Learning is defined in this chapter as a relatively permanent change in thinking, emotional functioning,
skill, and/or behavior as a result of experience. It is the process by which individuals gain new knowledge
or skills and change their thoughts, feelings, attitudes and actions.

Learning Theory is a logical framework describing, explaining, or predicting how people learn. Whether
used singly or in combination, learning theories have much to offer to the practice of health care.
(Braungart et al.,

1. Behaviorist Learning Theory


According to the behaviorist learning theory, learning is the result of connections made between the
stimulus conditions in the environment (S) and the individual’s responses (R) that follow –
sometimes termed as S – R model of learning.

To encourage people to learn new information or to change their attitudes and responses, behaviorists
recommend altering conditions in the environment and reinforcing positive behavior after they occur.

Two ways to change behavior and encourage learning using the behaviorist principles of respondent
conditioning and operant conditioning:
 Respondent conditioning – first identified and demonstrated by Russian psychologist, Ivan
Pavlov, respondent conditioning (also termed classical or Pavlovian conditioning)
emphasizes the importance of stimulus conditions in the environment and the associations
formed in the learning process (Ormrod, 2016).
 Operant Conditioning – Developed primarily by B. F. Skinner (1974, 1989), focuses on the
behavior of the organism and the reinforcement that occurs after the response.
The basic principles of behaviorist principle are:
 Focus on the learner’s drives, the external factors in the environment that influence a
learners associations, and on reinforcements that increase or decrease responses.
 The teacher’s task is first to assess conditions in the environment that lead to specific
responses, the learner’s past habits and history of S – R connections, and what is
reinforcing the learner.

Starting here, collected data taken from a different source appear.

theorem Sound.withTree {s : State} (h : Sound s) (hi : InvalidFrom 2 s) (hf : s.freq.valid = true) (L : TreeLevel)
    (hL : TreeFacts { s with tree := L }) (hv : L.valid = true) (hs : Store.wf L.nodet ∧ ∀ e ∈ L.nodet, e.1 < nodeMax) :
    Sound { s with tree := L } := by
  obtain ⟨-, -, h2, h3, h4⟩ := hi
  have h2 := h2 le_rfl; have h3 := h3 (by omega); have h4 := h4 (by omega)
  exact {
    params := h.params
    inLen := h.inLen
    stores := ⟨h.stores.ibuf, h.stores.freqt, hs, h.stores.codet, h.stores.pbuf, h.stores.obuf⟩
    tree_needs_freq := fun _ => hf
    code_needs_tree := fun _ => hv
    pay_needs_code := h.pay_needs_code
    freq_cleared := h.freq_cleared
    tree_cleared := fun hf => by simp only [hv] at hf; cases hf
    code_cleared := h.code_cleared
    pay_cleared := h.pay_cleared
    out_cleared := h.out_cleared
    freq := fun hv => (h.freq hv).congr rfl rfl rfl rfl rfl
    tree := fun _ => hL
    code := fun hp => by simp only [h2] at hp; cases hp
    pay := fun hp => by simp only [h3] at hp; cases hp
    out := fun hp => by simp only [h4] at hp; cases hp }

theorem Sound.withCode {s : State} (h : Sound s) (hi : InvalidFrom 3 s) (ht : s.tree.valid = true) (L : CodeLevel)
    (hL : CodeFacts { s with code := L }) (hv : L.valid = true) (hs : Store.wf L.codet ∧ ∀ e ∈ L.codet, e.1 < 256) :
    Sound { s with code := L } := by
  obtain ⟨-, -, -, h3, h4⟩ := hi
  have h3 := h3 (by omega); have h4 := h4 (by omega)
  exact {
    params := h.params
    inLen := h.inLen
    stores := ⟨h.stores.ibuf, h.stores.freqt, h.stores.nodet, hs, h.stores.pbuf, h.stores.obuf⟩
    tree_needs_freq := h.tree_needs_freq
    code_needs_tree := fun _ => ht
    pay_needs_code := fun hp => by simp only [h3] at hp; cases hp
    freq_cleared := h.freq_cleared
    tree_cleared := h.tree_cleared
    code_cleared := fun hf => by simp only [hv] at hf; cases hf
    pay_cleared := h.pay_cleared
    out_cleared := h.out_cleared
    freq := fun hv => (h.freq hv).congr rfl rfl rfl rfl rfl
    tree := fun hv => (h.tree hv).congr rfl rfl rfl rfl
    code := fun _ => hL
    pay := fun hp => by simp only [h3] at hp; cases hp
    out := fun hp => by simp only [h4] at hp; cases hp }

theorem Sound.withPay {s : State} (h : Sound s) (hi : InvalidFrom 4 s) (hc : s.code.valid = true)
    (ho : s.freq.origin = .enc) (L : PayLevel) (hL : PayFacts { s with pay := L }) (hv : L.valid = true)
    (hs : Memory.wf L.pbuf ∧ ∀ e ∈ L.pbuf, e.1 < s.params.payCap) : Sound { s with pay := L } := by
  obtain ⟨-, -, -, -, h4⟩ := hi
  have h4 := h4 (by omega)
  exact {
    params := h.params
    inLen := h.inLen
    stores := ⟨h.stores.ibuf, h.stores.freqt, h.stores.nodet, h.stores.codet, hs, h.stores.obuf⟩
    tree_needs_freq := h.tree_needs_freq
    code_needs_tree := h.code_needs_tree
    pay_needs_code := fun _ => ⟨hc, ho⟩
    freq_cleared := h.freq_cleared
    tree_cleared := h.tree_cleared
    code_cleared := h.code_cleared
    pay_cleared := fun hf => by simp only [hv] at hf; cases hf
    out_cleared := h.out_cleared
    freq := fun hv => (h.freq hv).congr rfl rfl rfl rfl rfl
    tree := fun hv => (h.tree hv).congr rfl rfl rfl rfl
    code := fun hv => (h.code hv).congr rfl rfl rfl
    pay := fun _ => hL
    out := fun hp => by simp only [h4] at hp; cases hp }

theorem Sound.withOut {s : State} (h : Sound s) (L : OutLevel) (hL : OutFacts { s with out := L }) (hv : L.valid = true)
    (hs : Memory.wf L.obuf ∧ ∀ e ∈ L.obuf, e.1 < s.params.outCap) : Sound { s with out := L } where
  params := h.params
  inLen := h.inLen
  stores := ⟨h.stores.ibuf, h.stores.freqt, h.stores.nodet, h.stores.codet, h.stores.pbuf, hs⟩
  tree_needs_freq := h.tree_needs_freq
  code_needs_tree := h.code_needs_tree
  pay_needs_code := h.pay_needs_code
  freq_cleared := h.freq_cleared
  tree_cleared := h.tree_cleared
  code_cleared := h.code_cleared
  pay_cleared := h.pay_cleared
  out_cleared := fun hf => by simp only [hv] at hf; cases hf
  freq := fun hv => (h.freq hv).congr rfl rfl rfl rfl rfl
  tree := fun hv => (h.tree hv).congr rfl rfl rfl rfl
  code := fun hv => (h.code hv).congr rfl rfl rfl
  pay := fun hv => (h.pay hv).congr rfl rfl rfl rfl rfl
  out := fun _ => hL

/-- Where the parameters are legal, an input that fits `IBUF` is countable (R7). -/
theorem Sound.inCap_le {s : State} (h : Sound s) : s.params.inCap ≤ s.params.cmax := by
  have := h.params
  simp only [Params.wellFormed, Params.inCapOk, Bool.and_eq_true, decide_eq_true_eq] at this
  exact this.1.1.2.2

/-- Each unit, started with its prerequisite (R191), leaves a sound state and the facts of its level. -/
theorem Sound.unitBody {u : UnitOp} {s t : State} (h : Sound s) (hp : s.prereq u.command = true)
    (hb : unitBody u (s.startUnit u) = .ok t) : Sound (t.setFlag u.level) := by
  have h0 := h.startUnit u
  have hinv := startUnit_invalid u s
  have hup : InvalidFrom (u.level.index + 1) (s.startUnit u) :=
    ⟨fun hc => hinv.1 (by omega), fun hc => hinv.2.1 (by omega), fun hc => hinv.2.2.1 (by omega),
      fun hc => hinv.2.2.2.1 (by omega), fun hc => hinv.2.2.2.2 (by omega)⟩
  cases u <;> simp only [Machine.unitBody] at hb
  case freq =>
    unfold freqBody at hb
    split at hb
    · cases hb
    split at hb
    · cases hb
    cases hb
    have hcap := h0.inCap_le
    have hct := table_ok (occurrences (s.startUnit .freq).inputBytes)
    exact h0.withFreq hup _ (FreqFacts.of_counted (by simp only; omega) (by simp only; omega) (by simp only; omega)
      rfl rfl rfl rfl rfl) rfl hct
  case build =>
    cases hb
    have hf : s.freq.valid = true := hp
    have hF := h0.freq hf
    have hn : 1 ≤ distinctSymbols (s.startUnit .build).count := hF.nsym ▸ hF.nsym_range.1
    refine h0.withTree hup hf _ ?_ rfl ⟨Store.wf_ofList _ _, Store.ofList_in_range _ _ ?_⟩
    · refine (TreeFacts.of_built ?_ rfl rfl rfl).1
      exact hF.congr rfl rfl rfl rfl rfl
    · rw [buildArena_length hn, nodeMax]
      have := distinctSymbols_le (s.startUnit .build).count
      omega
  case assign =>
    cases hb
    have ht : s.tree.valid = true := hp
    have hF := h0.freq (h.tree_needs_freq ht)
    have hT := h0.tree ht
    obtain ⟨hw, hr, -⟩ := codeTable_ok (treeCodes (s.startUnit .assign).node (s.startUnit .assign).tree.root)
    refine h0.withCode hup ht _ ?_ rfl ⟨hw, hr⟩
    refine CodeFacts.of_assigned ?_ ?_ rfl
    · exact hF.congr rfl rfl rfl rfl rfl
    · exact hT.congr rfl rfl rfl rfl
  case pack =>
    have hp' : s.code.valid = true ∧ s.freq.origin = .enc := by
      simpa [State.prereq, UnitOp.command] using hp
    unfold packBody at hb
    split at hb
    · cases hb
    next hcap =>
    cases hb
    have hF := h0.freq (h.tree_needs_freq (h.code_needs_tree hp'.1))
    have hc := (hF.counted hp'.2).1
    have hP := PayFacts.of_packed (s := ({ s.startUnit .pack with
        pay := { (s.startUnit .pack).pay with
          nbits := (s.startUnit .pack).streamLength
          payLen := (packBits (s.startUnit .pack).codeStream).length
          pbuf := Store.ofList 0 (packBits (s.startUnit .pack).codeStream) } } : State).setFlag .pay)
      hc (by exact Nat.le_of_not_lt hcap) rfl rfl rfl
    refine h0.withPay hup hp'.1 hp'.2 _ hP rfl ⟨Store.wf_ofList _ _, Store.ofList_in_range _ _ ?_⟩
    rw [packBits_length, codeStream_length hc]
    omega
  case ser =>
    unfold serBody at hb
    split at hb
    · cases hb
    next hcap =>
    cases hb
    have hl : ∀ (l : List Byte) (n : Nat), l.length = n → (l ++ (s.startUnit .ser).payloadBytes).length
        = n + (s.startUnit .ser).pay.payLen := fun l n h => by rw [List.length_append, h, State.payloadBytes_length]
    exact h0.withOut _ (OutFacts.of_stored rfl (hl _ _ rfl).symm (by rw [hl _ _ rfl]; exact Nat.le_of_not_lt hcap)).1 rfl
      ⟨Store.wf_ofList _ _, Store.ofList_in_range _ _ (by rw [hl _ _ rfl]; exact Nat.le_of_not_lt hcap)⟩
  case deser =>
    unfold deserBody at hb
    split at hb
    · cases hb
    next hcap =>
    split at hb
    · cases hb
    next hh hparse =>
    cases hb
    obtain ⟨entries, hv, hi, hn, ht, htab⟩ := parseHeader_some hparse
    have hstore := enterAll_ok entries zeroCounts hv.symbol_range (table_ok _).1 (table_ok _).2
    rw [← htab] at hstore
    have hlen := congrArg List.length hi
    rw [State.inputBytes_length, List.length_append] at hlen
    refine h0.withFreq hup _ (FreqFacts.of_parsed (entries := entries) (payload := hh.rest) hv hi
      (by exact Nat.le_of_not_lt hcap) htab ht hn rfl ?_) rfl hstore
    show (s.startUnit .deser).inLen - hh.rest.length = _
    omega
  case walk =>
    unfold walkBody at hb
    split at hb
    · cases hb
    next hcap =>
    split at hb
    · cases hb
    next bytes hd =>
    cases hb
    have hl := decoded_length hd
    exact h0.withOut _ (OutFacts.of_stored rfl hl.symm (by rw [hl]; exact Nat.le_of_not_lt hcap)).1 rfl
      ⟨Store.wf_ofList _ _, Store.ofList_in_range _ _ (by rw [hl]; exact Nat.le_of_not_lt hcap)⟩

end Sys2Proof.Machine
end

Then teachers must manipulate conditions to build new
associations, provide appropriate reinforcement, and allow for practice to strengthen
connections between stimuli in the environment and a person’s responses or behavior.
2. Cognitive Learning Theory
Cognitive learning theory focuses on what goes on inside the mind of the learner. According to this
perspective, for individuals to learn, they must change their perceptions and thoughts and form new
understandings and insights. Unlike the behaviorists, cognitive psychologists maintain that rewarding
people for their behavior is not necessary for learning. More important are learner’s goals and
expectations, which creates tensions that motivate them to act.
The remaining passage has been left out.